Mi representante en Nueva York también me conocía por otro seudónimo, al que convinimos no hacer figurar en ningún momento de la transacción; por otra parte, si necesitaba ponerme en contacto con él, ese otro nombre, y dos contraseñas nuevas, lo autorizarían para realizar transferencias de dinero, bastando para ello sólo una orden verbal de mi parte.
En cuanto al nombre Lestan Gregor, desaparecería por completo de toda documentación no bien los diez millones pasaran a poder del señor James. Los restantes bienes del señor Gregor quedaban transferidos a mi otro nombre, que, dicho sea de paso, era Stanford Wilde.
Todos mis representantes están habituados a recibir instrucciones así de insólitas: cesiones de dinero, abandono de identidades, orden de girarme fondos adondequiera que me encuentre, mediante apenas un llamado telefónico. Pero ajusté el sistema. Di contraseñas raras, difíciles de pronunciar. En suma, hice todo lo posible por mejorar la cuestión de la seguridad en torno de mis identidades, como también para dejar totalmente establecidas las condiciones para la transferencia de los diez millones.
Desde el mediodía del miércoles el dinero estaría en una cuenta fiduciaria en el banco de Washington, del cual sólo podría retirarlo el señor Reglan James y únicamente entre las diez y las doce del viernes siguiente. El señor James demostraría su identidad si su aspecto coincidía con la foto, además de su huella digital y su firma, antes de que el dinero pasara a su cuenta. A las doce y un minuto toda la transacción quedaría sin efecto y el dinero regresaría a Nueva York.
Al señor James debían presentársele las condiciones a más tardar el miércoles por la tarde y se le habría de asegurar que, en caso de cumplirse con todos los requisitos, el dinero le sería transferido según lo pactado.
Me pareció que era un convenio riguroso, pero yo no era ladrón no obstante lo que pensara el señor James. Sabiendo que él sí lo era, revisé varias veces hasta el último detalle, en forma algo Compulsiva, para no darle ventaja alguna.
Luego me pregunté por qué todavía me estaba engañando con que no iba a realizar el experimento, si ya tenía decidido hacerlo.
Entretanto, a cada rato sonaba el teléfono de mi departamento, Ya que David trataba desesperadamente de comunicarse conmigo; Pero yo me quedé sentado en la oscuridad, sin atender, un tanto fastidiado con los timbrazos, hasta que por fin desconecté el aparato.
Lo que me proponía hacer era despreciable. Ese canalla sin duda usaría mi cuerpo para los crímenes más crueles y abyectos. ¿Y yo iba a permitir que sucedieran sólo para poder ser humano? Era difícil justificarlo desde todo punto de vista.
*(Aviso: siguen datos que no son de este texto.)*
-- ==== Sys2Proof/Machine/Resolve.lean ====
section
/-! DEFINITION. The meanings of format REG: one per select code (spec/40_resolver.md rules R84 to R96, reserved codes
spec/30_encoding.md rule R62). -/

namespace Sys2Proof.Machine

/-- `RESOLVE Status` and `DECODE Status, b0, b1` (R84; R73). -/
def execResolveStatus (rx : Option RxPair) (s : State) : Host.Outcome State Fault Refusal :=
  resolveOp .status rx s

/-- `RESOLVE ReportedCapacity` and `DECODE ReportedCapacity, b0, b1` (R85; R73). -/
def execResolveReportedCapacity (rx : Option RxPair) (s : State) : Host.Outcome State Fault Refusal :=
  resolveOp .reportedCapacity rx s

/-- `RESOLVE ReportedStateOfCharge` and `DECODE ReportedStateOfCharge, b0, b1` (R86; R73). -/
def execResolveReportedStateOfCharge (rx : Option RxPair) (s : State) : Host.Outcome State Fault Refusal :=
  resolveOp .reportedStateOfCharge rx s

/-- `RESOLVE Voltage` and `DECODE Voltage, b0, b1` (R87; R73). -/
def execResolveVoltage (rx : Option RxPair) (s : State) : Host.Outcome State Fault Refusal :=
  resolveOp .voltage rx s

/-- `RESOLVE Current` and `DECODE Current, b0, b1` (R88; R73). -/
def execResolveCurrent (rx : Option RxPair) (s : State) : Host.Outcome State Fault Refusal :=
  resolveOp .current rx s

/-- `RESOLVE TimeToEmpty` and `DECODE TimeToEmpty, b0, b1` (R89; R73). -/
def execResolveTimeToEmpty (rx : Option RxPair) (s : State) : Host.Outcome State Fault Refusal :=
  resolveOp .timeToEmpty rx s

/-- `RESOLVE TimeToFull` and `DECODE TimeToFull, b0, b1` (R90; R73). -/
def execResolveTimeToFull (rx : Option RxPair) (s : State) : Host.Outcome State Fault Refusal :=
  resolveOp .timeToFull rx s

/-- `RESOLVE FullCapacity` and `DECODE FullCapacity, b0, b1` (R91; R73). -/
def execResolveFullCapacity (rx : Option RxPair) (s : State) : Host.Outcome State Fault Refusal :=
  resolveOp .fullCapacity rx s

/-- `RESOLVE CoulombCount` and `DECODE CoulombCount, b0, b1` (R92; R73). -/
def execResolveCoulombCount (rx : Option RxPair) (s : State) : Host.Outcome State Fault Refusal :=
  resolveOp .coulombCount rx s

/-- `RESOLVE PackVoltage` and `DECODE PackVoltage, b0, b1` (R93; R73). -/
def execResolvePackVoltage (rx : Option RxPair) (s : State) : Host.Outcome State Fault Refusal :=
  resolveOp .packVoltage rx s

/-- `RESOLVE PackConfig` and `DECODE PackConfig, b0, b1` (R94; R73). -/
def execResolvePackConfig (rx : Option RxPair) (s : State) : Host.Outcome State Fault Refusal :=
  resolveOp .packConfig rx s

/-- `RESOLVE RomId` and `DECODE RomId, b0, b1` (R95; R73). -/
def execResolveRomId (rx : Option RxPair) (s : State) : Host.Outcome State Fault Refusal :=
  resolveOp .romId rx s

/-- `RESOLVE SenseResistor` and `DECODE SenseResistor, b0, b1` (R96; R73). -/
def execResolveSenseResistor (rx : Option RxPair) (s : State) : Host.Outcome State Fault Refusal :=
  resolveOp .senseResistor rx s

/-- REG_SEL code 13, reserved (R62). -/
def execReservedReg13 (_ : Option RxPair) (s : State) : Host.Outcome State Fault Refusal :=
  refuseRegSel 13 s

/-- REG_SEL code 14, reserved (R62). -/
def execReservedReg14 (_ : Option RxPair) (s : State) : Host.Outcome State Fault Refusal :=
  refuseRegSel 14 s

/-- REG_SEL code 15, reserved (R62). -/
def execReservedReg15 (_ : Option RxPair) (s : State) : Host.Outcome State Fault Refusal :=
  refuseRegSel 15 s

end Sys2Proof.Machine
end

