/-- When a step completes: it answers a next state exactly when nothing is pending or the oldest pending command decodes
to a well-formed instruction, one whose code is not reserved (R71, R141), and it is refused in every other state, so
that no step ends in anything but a next state or a refusal (R13, R145). That an idle step completes is the model's
choice (log 11), and so is refusing a command that is no operation of the block (log 8). -/
def Obligations.StepCompletesExactlyWhenRunnable : Prop :=
  ∀ s : State,
    ((∃ t, step s = .next t) ↔
      s.pending = [] ∨
      ∃ (c : Command) (rest : List Command) (i : Instr),
        s.pending = c :: rest ∧ decode c = .ok i ∧ i.wellFormed = true) ∧
    ((∃ r, step s = .refused r) ↔
      ∃ (c : Command) (rest : List Command), s.pending = c :: rest ∧
        ∀ i : Instr, decode c = .ok i → i.wellFormed = false)

/-- An instruction completes in every state exactly when it is well formed, that is when its code is not reserved (R71,
R107, R141). -/
def Obligations.ExecCompletesIffWellFormed : Prop :=
  ∀ (i : Instr) (s : State), (∃ t, exec i s = .next t) ↔ i.wellFormed = true

/-- No operation changes the register map or `VOLT_REG` (R161). -/
def Obligations.ConstantsNeverChange : Prop :=
  ∀ s t : State, step s = .next t → t.regMap = s.regMap ∧ t.voltReg = s.voltReg

/-- Only a query uses the bus, and it makes one transaction that writes one byte and reads two (R46, R47, R49). That the
bus's answers stand in a list, taken from the front, is the model's choice (log 4). -/
def Obligations.OnlyQueriesUseTheBus : Prop :=
  ∀ s t : State, step s = .next t →
    (t.busLog = s.busLog ∧ t.answers = s.answers) ∨
    (∃ (c : Command) (rest : List Command) (q : Query), s.pending = c :: rest ∧
      decode c = .ok (Instr.query q) ∧ t.answers = s.answers.tail ∧
      t.busLog = s.busLog ++ [expectedRequest (expectedAddress s.regMap s.voltReg q)])

/-! ## Resolver -/

/-- `resolveDev` and `BANK_UPPER` (R80, R24): the strict boundary at 0x100 on all 16 bits. -/
def Obligations.ResolveDevStrictBoundary : Prop :=
  (∀ a : RegAddress, 0x100 < a.toNat → resolveDev a = 0x0B ∧ bankUpper a = true) ∧
  (∀ a : RegAddress, a.toNat ≤ 0x100 → resolveDev a = 0x36 ∧ bankUpper a = false)

/-- `resolveOff` (R81): the low byte of the address, whatever the bank. -/
def Obligations.ResolveOffIsLowByte : Prop :=
  ∀ a : RegAddress, (resolveOff a).toNat = a.toNat % 256 ∧ (resolveOff a).setWidth 16 = a &&& 0xFF

/-- The boundary table over the whole legal range (R97). -/
def Obligations.ResolverBoundaryTable : Prop :=
  ∀ a : RegAddress, a.toNat ≤ 0x1FF →
    (a.toNat ≤ 0xFF → resolveDev a = 0x36 ∧ bankUpper a = false ∧ (resolveOff a).toNat = a.toNat) ∧
    (a.toNat = 0x100 → resolveDev a = 0x36 ∧ bankUpper a = false ∧ resolveOff a = 0) ∧
    (0x101 ≤ a.toNat → resolveDev a = 0x0B ∧ bankUpper a = true ∧ (resolveOff a).toNat = a.toNat - 0x100 ∧
      1 ≤ (resolveOff a).toNat)

/-- Within the legal range exactly one pair of addresses shares a bus location, 0x000 and 0x100, at offset 0 of the
lower device; the upper device is reached at every offset but 0 (R42). -/
def Obligations.OnlyZeroAndBoundaryCollide : Prop :=
  (∀ a b : RegAddress, a.toNat ≤ 0x1FF → b.toNat ≤ 0x1FF →
    ((resolveDev a = resolveDev b ∧ resolveOff a = resolveOff b) ↔
      a = b ∨ (a = 0x000 ∧ b = 0x100) ∨ (a = 0x100 ∧ b = 0x000))) ∧
  (resolveDev 0x000 = 0x36 ∧ resolveOff 0x000 = 0 ∧ resolveDev 0x100 = 0x36 ∧ resolveOff 0x100 = 0) ∧
  (∀ off : RegOffset, (∃ a : RegAddress, a.toNat ≤ 0x1FF ∧ resolveDev a = 0x0B ∧ resolveOff a = off) ↔ off ≠ 0) ∧
  (∀ off : RegOffset, ∃ a : RegAddress, a.toNat ≤ 0x100 ∧ resolveDev a = 0x36 ∧ resolveOff a = off)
Cada vez que pensaba en la posibilidad de que mis compañeros — cualquiera de ellos— pudieran descubrir la verdad, me estremecía y trataba de pensar en otra cosa. Ojalá estuvieran muy ocupados con sus forzosas actividades en todo el mundo ancho y hostil.
Cuánto mejor pensar en toda la propuesta con creciente emoción. Y el señor James sin duda estaba en lo cierto respecto al tema del dinero. Diez millones no significaban absolutamente nada para mí. A través de los siglos amasé una gran fortuna que fui aumentando de diversas maneras, y yo mismo no sabía a cuánto ascendía.
Por mucho que entendiera lo distinto que era el mundo para un mortal, aún no comprendía del todo por qué a James le importaba tanto el dinero. Al fin y al cabo, estábamos hablando de una magia potente, de enormes poderes sobrenaturales, de percepciones espirituales potencialmente abrumadoras, de hechos demoníacos, cuando no heroicos. Pero era obvio que lo que el hijo de puta deseaba era dinero.
Pese a todo, no tenía otro interés que el dinero. Y quizá fuese mejor así.
Pensemos en lo peligroso que podía ser en caso de tener grandes ambiciones. Pero no las tenía.
Y yo ansiaba ese cuerpo humano: en definitiva era eso.
Lo demás, en el mejor de los casos, eran racionalizaciones. Y a medida que iban pasando las horas, eso era lo que más hacía.
Me planteé, por ejemplo, si entregar mi poderoso cuerpo era un acto tan vil. Ese idiota no era capaz de usar el cuerpo humano que tenía. En la mesa del café, durante media hora estuvo hecho un verdadero gentleman, pero, no bien se levantó, arruinó todo con sus gestos poco elegantes.
Jamás podría aprovechar mi fortaleza física. Tampoco podría orientar mis facultades telekinésicas por más parapsicólogo que dijera ser. A lo mejor podía usar la telepatía, pero en cuanto a poner en estado hipnótico o hechizar, seguramente no podría siquiera empezar a usar esos dones.
Dudo que hubiera logrado desplazar se con velocidad. Por el contrario, iba a ser lento, torpe. Le sería imposible volar y quizá hasta se metería en apuros.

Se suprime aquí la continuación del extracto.